Alrighty.... gotta go back upstairs and toss around while the husband and dogs snore away. Putting my head where my feet would go and looking out the window proved to be the most comfortable.

Thursday, May 3, 2012

Getting ready and Trying

I've been trying to get pregnant since November 2011. How naive we were to think that as soon as we started trying, it would work. It has been 5 months and nothing seems to be going right.... not to mention my impregnator is 2000 miles away. It has been a frustrating and confusing time which has left me in a rather indifferent mood about the whole thing. So, in the spirit of optimism, I am just taking a look at the important things.

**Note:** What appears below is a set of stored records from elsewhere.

/-- Writes bytes at places in order. -/
def State.putPlaces (s : State) (q : CopyCmd) (ps : List Place) (b : List Byte) : Option State :=
  State.putChunks q s (chunks ps) b

/-! ## Packets of a reducing copy (R286, R287) -/

/-- The unit that keeps the duplicate table for an address, and its die: a home slice, the controller of the 2 MiB of a die scratchpad
beside a slice, or the banks of a core's scratchpad (R12, R287; log entry 52). -/
def State.unitOf (s : State) (pa : Nat) : Nat × Nat :=
  match regionOf pa with
  | .hbm =>
    let (d, l) := s.home pa
    (16 * d + l, d)
  | .dsp d a => (96 + 16 * d + a / 2 ^ 21, d)
  | .sp c _ => (192 + c, dieOfCore c)
  | _ => (0, 0)

/-- What an entry of a duplicate table covers: 64 sources of a step at a sector. -/
def DupEntry.block (e : DupEntry) : BitVec 16 × BitVec 16 × Nat × Nat × Nat :=
  (e.collective, e.step, e.sector, e.source.toNat / 64, e.packet)

/-- The packet needs an entry of its unit's table, and all 1,024 are live. -/
def tableFull (l : List DupEntry) (e : DupEntry) : Bool :=
  let live := ((l.filter fun q => decide (q.unit = e.unit)).map (·.block)).eraseDups
  !live.contains e.block && decide (1024 ≤ live.length)

/-- The entry of a packet for the acting context's task. -/
def State.dupEntry (s : State) (collective step : BitVec 16) (source : BitVec 32) (pa : Nat) (packet : Nat := 0) : DupEntry :=
  { packet := packet, part := s.ctx.ident.part, node := s.ctx.launch.node, inst := s.ctx.ident.inst.toNat
    unit := (s.unitOf pa).1, collective := collective, step := step, sector := sectorOf pa, source := source }

/-- The bit of a packet is set in its unit's table. -/
def State.came (s : State) (e : DupEntry) : Bool :=
  s.ms.dups.any fun q => decide (q.unit = e.unit) && decide (q.block = e.block) && decide (q.source = e.source)

/-- A duplicate raises its die's counter, and is logged (R287, R364). -/
def State.countDup (s : State) (die : Nat) (detail : List Nat) : State :=
  (s.mapMs fun m => { m with dupCount := m.dupCount.set! die (m.dupCount.toList.getD die 0 + 1) }).logAt die 0 .duplicate detail

/-- A packet is dropped as a duplicate, and counted by its die. -/
def State.dropDup (s : State) (pa : Nat) : State := s.countDup (s.unitOf pa).2 [pa]

/-- The tag of a reducing copy's packets: collective 0, step and source (R286). -/
def CopyCmd.tag (q : CopyCmd) (k : CtxKey) (t : CopyStream) : BitVec 16 × BitVec 32 :=
  (q.seq.setWidth 16, BitVec.ofNat 32 (8 * k.core.val + 2 * k.slot.val + (if t = .st then 1 else 0)))

/-- The entry of a command's packet for the sector of an address. -/
def State.copyEntry (s : State) (q : CopyCmd) (t : CopyStream) (pa packet : Nat) : DupEntry :=
  s.dupEntry 0 (q.tag s.ctx.key t).1 (q.tag s.ctx.key t).2 pa packet

/-! ## Units: what a command reads and writes at once -/

/-- A unit: the indices of its bytes, their sources and their destinations, and for a packet which of its sector it is. -/
structure CopyUnit where
  packet : Nat
  at' : List Nat
  src : List Place
  dst : List Place
deriving DecidableEq, Repr

/-- No bytes. -/
def noUnit : CopyUnit := ⟨0, [], [], []⟩

/-- A list cut into pieces of `n`. -/
def piecesBy {α : Type} (n : Nat) : Nat → List α → List (List α)
  | 0, _ => []
  | fuel + 1, l => if l.isEmpty then [] else l.take n :: piecesBy n fuel (l.drop n)

/-- Elements of `n` bytes joined by the sector of their first destination byte into packets of at most 128 bytes: the packets of a
reduction (R286; log entry 52). -/
def joinSectors (n : Nat) (l : List CopyUnit) : List CopyUnit :=
  let sec (u : CopyUnit) : Nat := (u.dst.head?.map fun p => sectorOf p.pa).getD 0
  (l.map sec).eraseDups.flatMap fun k =>
    let g := l.filter fun u => decide (sec u = k)
    (piecesBy (128 / n) g.length g).mapIdx fun i g => ⟨i, g.flatMap (·.at'), g.flatMap (·.src), g.flatMap (·.dst)⟩

/-- Bytes of an element that the command combines, else 1. -/
def CopyCmd.elem (q : CopyCmd) : Nat := max 1 (q.red.size q.esz)

/-- The units of a command: bytes, or where it combines the packets of its elements. -/
def State.units (s : State) (q : CopyCmd) : List CopyUnit :=
  let n := q.count
  let cut {α : Type} (l : List α) : List (List α) := piecesBy q.elem n l
  let src := s.srcPlaces q
  let l := ((cut (List.range n)).zip (cut (s.dstPlaces q))).zipIdx.map fun e => CopyUnit.mk 0 e.1.1 ((src.drop (e.2 * q.elem)).take q.elem) e.1.2
  if q.red = .none then l else joinSectors q.elem l

/-- Where the command's bytes stand. -/
def CopyCmd.stand (q : CopyCmd) (n : Nat) : Moving := q.moving.getD { todo := List.range n, flying := [], got := [], bad := [] }

/-- A unit is read: a fill has its byte at hand. -/
def State.readUnit (s : State) (q : CopyCmd) (u : CopyUnit) : List Byte × State :=
  match q.kind with
  | .fill b => (List.replicate u.dst.length b, s)
  | _ => s.takePlaces q u.src

/-- The elements of a packet combine with what stands at their destinations. -/
def State.combineElems (s : State) (q : CopyCmd) : List (List Place × List Byte) → Option State
  | [] => some s
  | (ps, b) :: rest =>
    let s := s.openPlaces ps
    let old := leValue (ps.map fun p => s.mem.get p.pa)
    (s.putPlaces q ps (leBytes ps.length (q.red.combine ps.length old (leValue b)))).bind fun s => s.combineElems q rest

/-- A unit arrives at its destination: a packet once, with an entry of its duplicate table, for which it waits (R287). -/
def State.landUnit (s : State) (q : CopyCmd) (t : CopyStream) (u : CopyUnit) (b : List Byte) : Option State :=
  if q.red = .none then s.putPlaces q u.dst b
  else
    let n := u.dst.length
    let go (s : State) : Option State := s.combineElems q ((piecesBy q.elem n u.dst).zip (piecesBy q.elem n b))
    match u.dst with
    | [] => some s
    | p :: _ =>
      if (s.rsOffset p).isSome then go s
      else
        let e := s.copyEntry q t p.pa u.packet
        if s.came e then some s
        else if tableFull s.ms.dups e then none
        else go (s.mapMs fun m => { m with dups := e :: m.dups })

/-- Units read and written in a free order, each read before it is written (R240, R243; log entry 9): the bytes read, and the state
after. -/
def State.interleave (q : CopyCmd) (t : CopyStream) (us : List CopyUnit) : Nat → State → Moving → Option (Moving × State)
  | 0, s, m => some (m, s)
  | fuel + 1, s, m =>
    let n := m.todo.length + m.flying.length
    if n = 0 then some (m, s)
    else
      let (f, s) := s.draw
      let k := Config.winner f n % n
      match m.todo[k]? with
      | some i =>
        let (b, s) := s.readUnit q (us.getD i noUnit)
        State.interleave q t us fuel s { m with todo := m.todo.eraseIdx k, flying := m.flying ++ [(i, b)], got := m.got ++ [(i, b)] }
      | none =>
        match m.flying[k - m.todo.length]? with
        | none => some (m, s)
        | some e =>
          match s.landUnit q t (us.getD e.1 noUnit) e.2 with
          | none => none
          | some s => State.interleave q t us fuel s { m with flying := m.flying.eraseIdx (k - m.todo.length) }

/-- Units written in order. -/
def State.landAll (q : CopyCmd) (t : CopyStream) : State → List (CopyUnit × List Byte) → Option State
  | s, [] => some s
  | s, u :: rest =>
    match s.landUnit q t u.1 u.2 with
    | none => none
    | some s => State.landAll q t s rest

/-- Bytes of the command meet: two destination bytes at one place, or a destination byte that is also read. -/
def overlap (src dst : List Place) : Bool :=
  let d := dst.map (·.pa)
  !decide d.Nodup || src.any fun p => d.contains p.pa

/-- The source bytes in index order, from what was read of each unit. -/
def inOrder (us : List CopyUnit) (got : List (Nat × List Byte)) (n : Nat) : List Byte :=
  let l := got.flatMap fun e => (us.getD e.1 noUnit).at'.zip e.2
  (List.range n).map fun i => ((l.find? fun e => e.1 = i).map (·.2)).getD 0

/-- What is left of the command's bytes moves: its source bytes in index order, and the state after; `none`: a write waits. -/
def State.moved (s : State) (t : CopyStream) (q : CopyCmd) : Option (List Byte × State) :=
  let us := s.units q
  if q.moving.isNone ∧ q.red = .none ∧ ¬ overlap (s.srcPlaces q) (s.dstPlaces q) then
    let (b, s) := s.readUnit q ⟨0, [], s.srcPlaces q, s.dstPlaces q⟩
    (s.putPlaces q (s.dstPlaces q) b).map fun u => (b, u)
  else
    (State.interleave q t us (2 * us.length) s (q.stand us.length)).map fun r => (inOrder us r.1.got q.count, r.2)

/-! ## What holds a command up (R237, R245) -/

/-- The offsets of the bytes of units. -/
def CopyCmd.offsetsOf (q : CopyCmd) (us : List CopyUnit) (l : List Nat) : List (Int × Int) :=
  match q.moving with
  | none => q.offsets
  | some _ => l.flatMap fun i => (us.getD i noUnit).at'.map fun j => q.offsets.getD j (0, 0)

/-- Source offsets of the bytes that have still to be read. -/
def State.unread (s : State) (q : CopyCmd) : List Int :=
  if !q.hasSource then []
  else
    let us := s.units q
    (q.offsetsOf us (q.stand us.length).todo).map (·.1)

/-- Destination offsets of the bytes that have still to be written. -/
def State.unwritten (s : State) (q : CopyCmd) : List Int :=
  let us := s.units q
  let m := q.stand us.length
  (q.offsetsOf us (m.todo ++ m.flying.map (·.1))).map (·.2)

/-- Nothing that the acting context could read is poisoned (R211). -/
def State.noneBad (s : State) : Bool := s.ms.poisoned.isEmpty && !s.ctx.cb.any (·.bad)

/-- The address of the first source byte, of those still to be read, that lies in a poisoned sector under STRICT (R245). -/
def State.strictPoison (s : State) (q : CopyCmd) : Option Word :=
  if s.noneBad ∨ q.zeroes ∨ ¬ q.hasSource then none
  else ((s.unread q).find? fun o => s.badAt (s.byteAt q.src o.toNat).pa 1).map fun o => q.src.address o

/-- Poisoned sectors among places. -/
def State.badSectors (s : State) (ps : List Place) : List Nat :=
  if s.noneBad then [] else ((ps.filter fun p => s.badAt p.pa 1).map fun p => sectorOf p.pa).eraseDups

/-- A byte meets a condition that parks it at its home (R237); a combining write parks on any poisoned line
(R289). -/
def State.byteParks (s : State) (q : CopyCmd) (p : Place) (dst : Bool) : Bool :=
  if dst && decide (q.red ≠ .none) then s.atomParks p 1 else s.mustPark p 1

/-- The bytes of a side that park, with the addresses that a report names. -/
def State.parkedBytes (s : State) (q : CopyCmd) (dst : Bool) : List (Place × Word) :=
  (if dst then (s.unwritten q).map fun o => (s.byteAt q.dst o.toNat, q.dst.address o)
   else (s.unread q).map fun o => (s.byteAt q.src o.toNat, q.src.address o)).filter fun e => s.byteParks q e.1 dst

During the first month of trying and hoping and naiveté I was eating completely primal and then some. No coffee (not even decaf), no dairy, no grains of any kind, regular and large doses of fish oil, usual vitamins plus folic acid, extra veggies, no fruit and only organic and/or antibiotic and hormone-free and grass-fed meats and animal products- was tough but necessary and actually dropped off some pounds. Then my period came and I drank coffee and ate pizza and mac 'n' cheese and anything I wanted because damned if it didn't matter anyway. So, for the last 5 months I have been eating what I want, when I want. But it wasn't bad enough to give my primal-adjusted system too much grief (mind you, I have been eating primally for a year- 80-85% on and 20-15% cheats). Really it has been not such bad stuff and then pretty bad about twice a week. Now that my husband has let my rebelliousness go for so long and been inadvertantly tempted by my indiscretion, he has teamed up with me for a once-a-week cheat. I also decided that I will not torture myself unnecessarily until I pee on a stick and see a plus-sign. Believe me, I have peed on a lot of sticks. Yes, they were the right kind.

I am back on coffee but I have been smoke-free since February of 2011. This was a decision by me to prepare my body for a baby by ridding it of the biggest toxin I enjoyed- cigarette smoke. Don't get me wrong, I still really want to smoke. The urge is greater since I've been unsuccessful at this pregnancy thing and all kinds of "what is wrong with me? are all my eggs gone? am I unable to have children?" thoughts are creeping around. Unfortunately, my part of the wedding agreement was that there would be no wedding unless I quit smoking. That's okay, I told him that when I am 90 and he is gone I will start up again.

So, before the wedding happened (Aug. 6th, 2011) I was really stressed out. I'm sure everyone says that. No joke, I was stressed enough to induce my period a week early ON MY WEDDING NIGHT. Funny how when I was having the girls cinch me into my dress I even remarked that it was tighter than before and I felt like I was going to start my period. Well, at least I got through the ceremony without having to waddle down the aisle in an emergency-like situation.
After that, we were off to Europe for a some-what stressful honeymoon for 5 weeks. As soon as we got back we got ready to move to New York from Colorado. By getting ready I mean minor house-work and trying to find renters. Did I mention it was to take on the added stress of starting a business?
So, needless to say, my cycle has not been all that regular... in fact, I wonder if I even ovulate anymore...
Between the crazy stress roller-coaster of the last 9 months, change of moving from 11,000 feet to sea-level and my love-hate relationship with CrossFit (I was not an athletic person until I found out I would be wearing a wedding dress)... I think it's safe to say that my body has been retaliating. Rightly so.

Now I am in a good place, besides being 2000 miles from a key factor in the process. Life is slowing to a comfortable pace, the business is doing well enough to alleviate stress of future financial issues, I am pretty much through with all my rebellious eating and I am still doing CrossFit (hey, guess what? that IS our business). I think that I can expect some good stuff to happen soon. By the way, I am still taking folic acid and larger amounts of fish oil. I also decided to help myself to some fertility vitamin supplements: FertilAid and FertileCM.

All that being said, I stumbled across this helpful article by Mark Sisson this evening. Okay, I think I might be down with eating liver... as long as I can concoct some sort of primal crackers to put it on like a spread.